On a server there is less likely to be duplication and unnecessary backing
up (eg of applications) so we can assume that the space required will
be lower, thus leading to a saving of space in backup capacity. For the purposes of this proposal we will assume that
an average allocation of 100 MB per staff user is adequate - it is a
figure commonly accepted within industry at this time. For reliability
servers will be assumed to employ RAID Level 1 (striping/mirroring)
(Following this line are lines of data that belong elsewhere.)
-- ==== Sys2Proof/Tests/Slice0.lean ====
section
/-! SUPPORT. Tests of the model: operands that WellFormed refuses, values taken from the spec's own worked examples and
tables, and for every obligation with hypotheses the states and operands that meet them. -/

namespace Sys2Proof.Tests

open Sys2Proof Sys2Proof.Machine

set_option Elab.async false

/-! ### Small states -/

/-- A port in Run: eight data bits, full duplex, 1 Mbaud at entry 0, 128 segments of its own each way. -/
def port0 : Port :=
  { st := .run, commanded := .run, cfg := ((Vector.replicate 24 0).set 0 4).set 2 3200, resvRx := 128, resvTx := 128,
    rxq := { freeOwn := 128 }, txq := { freeOwn := 128 }, rxLimit := 5000, rxLimitGiven := true }

/-- A port whose queues' second copies agree with them (R211, R212). -/
def synced (x : Port) : Port := (x.renewQueue .rx x.rxq).renewQueue .tx x.txq

/-- A released device with every port present and in Run, the link up, the service logic running, in bench mode. -/
def live : State :=
  { State.reset with
    boot := { State.reset.boot with
      stage := .released, regulated := true, fuseShadow := State.reset.boot.fuseArray
      straps := { bench := true, install := true, devidx := 2 } }
    pw := { inputOn := true, inRange := true }
    dev := { cmdWidth := 4, idxWritten := true, idx := 2 }
    tr := { link := .up, width := 4, alive := 15, trained := 15, freshDue := false }
    svc := { running := true }
    ports := Vector.replicate 16 (synced port0)
    regions := Vector.replicate 4 { pool := 1000, poolMin := 1000 } }

/-- `live` with every port changed. -/
def liveWith (f : Port → Port) : State := { live with ports := Vector.replicate 16 (synced (f port0)) }
/-- `live` with every line changed. -/
def liveLine (l : LineSt) : State := liveWith (fun x => { x with line := l })
/-- `live` with another trunk. -/
def liveTr (f : Trunk → Trunk) : State := { live with tr := f live.tr }
/-- `live` with another service port. -/
def liveSvc (v : Svc) : State := { live with svc := v }
/-- The unpowered device at a stage of start-up, powered. -/
def booting (g : Stage) : State :=
  { State.reset with boot := { State.reset.boot with stage := g, regulated := true }, pw := { inputOn := true } }

/-- A request of processor 1, secure. -/
def rq : Req := { tag := 7, sec := true, proc := 1 }
/-- The same request from a non-secure origin. -/
def rqN : Req := { tag := 7, sec := false, proc := 1 }
/-- A character as an item. -/
def ch : Item := { cell := 0x41, ext := none }
/-- A queue that holds one character, settled. -/
def oneItem : Queue :=
  { freeOwn := 127, segs := [{ reserved := true }], tailUsed := 1, headRead := 1, bulkIn := 1,
    chain := [{ item := ch, start := true }] }
/-- Every port's queues hold one character. -/
def loaded : State := liveWith (fun x => { x with rxq := oneItem, txq := oneItem })

/-- The next state, or the state itself. -/
def after (i : Instr) (s : State) : State :=
  match exec i s with
  | .next t => t
  | _ => s

/-! ### WellFormed refuses what the environment cannot send -/

/-- A pin's conversions as ratio 8,000/16,000. -/
def pin : PinReading := { sum := 8000, spread := 1 }
/-- All pins alike. -/
def pins (r v : PinReading) : StrapPins :=
  { install := 0xFF, bench := 0x1FF, devidx0 := 0, devidx1 := 0xFFFF, trkHalf := 0, svcAdr := { adr0 := 0xFFFF, adr1 := 0, adr2 := 1 },
    psel := Vector.replicate 16 r, svcTim := v }
/-- Four pairs that trained in order. -/
def tn : Trained := { pairUp := 15, pairInv := 0, laneMap := 0xE4, lanes := Vector.replicate 4 0, roundTrip := 216, turnaround := 2 }
/-- A data block of two characters for port 5. -/
def db : DataBlk :=
  { ilv := false, pack := 1, urgent := false, port := 5, items := 2, len := 2, mask := 0, stride := 0, rounds := 0, escs := [],
    payload := [65, 66] }

theorem test_wf_good :
    Instr.wf (.strapResistorSampling (pins pin pin)) = true ∧ Instr.wf (.linkUp tn false 1 80) = true ∧
    Instr.wf (.hostDataBlock db) = true ∧ Instr.wf (.contention 3 (.char 511 9)) = true ∧
    Instr.wf (.rxCredit 0x8001 [1, 2]) = true ∧ Instr.wf (.qwrite rq false 0 true [1]) = true ∧
    Instr.wf (.breakEnd 0 1) = true ∧ Instr.wf (.reclaimEnd 1 [(7, .rx)]) = true ∧ Instr.wf .tick = true := by decide +kernel

theorem test_wf_mid :
    Instr.wf (.transmitStart ⟨0, .char 0 10⟩) = false ∧ Instr.wf (.flowCodeSend ⟨0, .char 8 3⟩) = false ∧
    Instr.wf (.fallbackExit ⟨0, .char 0 10⟩) = false ∧ Instr.wf (.tieLineStart ⟨0, [.char 0 10]⟩) = false ∧
    Instr.wf (.contention 3 (.char 0 10)) = false ∧ Instr.wf (.openWire 3 .a (.char 8 3)) = false ∧
    Instr.wf (.portOff rq 1 [.char 0 10]) = false ∧ Instr.wf (.thermalCritical ⟨0, 135⟩ (List.replicate 17 .idle)) = false ∧
    Instr.wf (.write rq 2 0 0 (List.replicate 129 0) []) = false ∧ Instr.wf (.write rq 2 0 0 [0] [.char 4 2]) = false := by
  decide +kernel

theorem test_wf_pins :
    Instr.wf (.strapResistorSampling (pins { sum := 16001, spread := 0 } pin)) = false ∧
    Instr.wf (.strapResistorSampling (pins pin { sum := 0, spread := 1001 })) = false := by decide +kernel

theorem test_wf_trained :
    Instr.wf (.linkUp { tn with pairUp := 0 } false 3 0) = false ∧
    Instr.wf (.retrainEnd { tn with pairUp := 7 }) = true ∧
    Instr.wf (.retrainEnd { tn with pairUp := 14 }) = false ∧
    Instr.wf (.sleepExitEnd { tn with laneMap := 0 } { sources := [], proc := false }) = false := by decide +kernel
which halves the storage capacity on the server (eg 100MB data requires
200MB server space). The operating systems and NDS overhead will be
in addition to client data space. All servers would be recommended on
the basis of current capacity and future expandability to ensure maximum
return on investment. For the student desktop services implementation in
approximately 2 years' time it is assumed on current capacity that 20MB
per user is adequate, or 10MB with mirroring and striping. This is an
operational decision that can be made closer to the time based on the
first two years' experiences. Capacity is calculated on an expected
capacity of 15,000 students (not FTE) actually using the system. Honours
students may require an additional allocation but they are a small proportion
of the overall student population. It would be advisable to budget for future expansion in disk capacity every two years, and a replacement/upgrade cycle of 3-4 years for the server hardware. By staging the student services implementation approximately 2 years after the commencement of the project it would be economical to allocate the initial hardware purchase to student services then, and purchase newer, faster equipment for the existing staff infrastructure. Thus each hardware cycle could be stretched to 4 or 5 years for the NDS infrastructure by upgrading 50% of equipment every 2-3 years, attaining the best possible performance for the backbone NDS system at the same time as getting maximum value from the hardware investment. Option 1 - Large capacity high availability file server:
File serving using SAMBA on a Unix host is fairly light
load work. We can specify one large capacity machine (eg: Sun Enterprise
450) in Hobart and one in Launceston which would each be capable of
carrying at least 1000 client connections. This option offers several advantages. Topographically,
NDS only requires one server in each site, which we would provide through
one machine in each of Hobart, Launceston and Burnie. This has the advantage
of presenting Systems with fewer machines to maintain, thus requiring
less man-hours, and greater individual reliability. These machines would
be high availability machines using hot swappable power supplies and
hard disks, meaning that any form of catastrophic hardware failure is
as unlikely as possible. Further advantages are realised in cost per client.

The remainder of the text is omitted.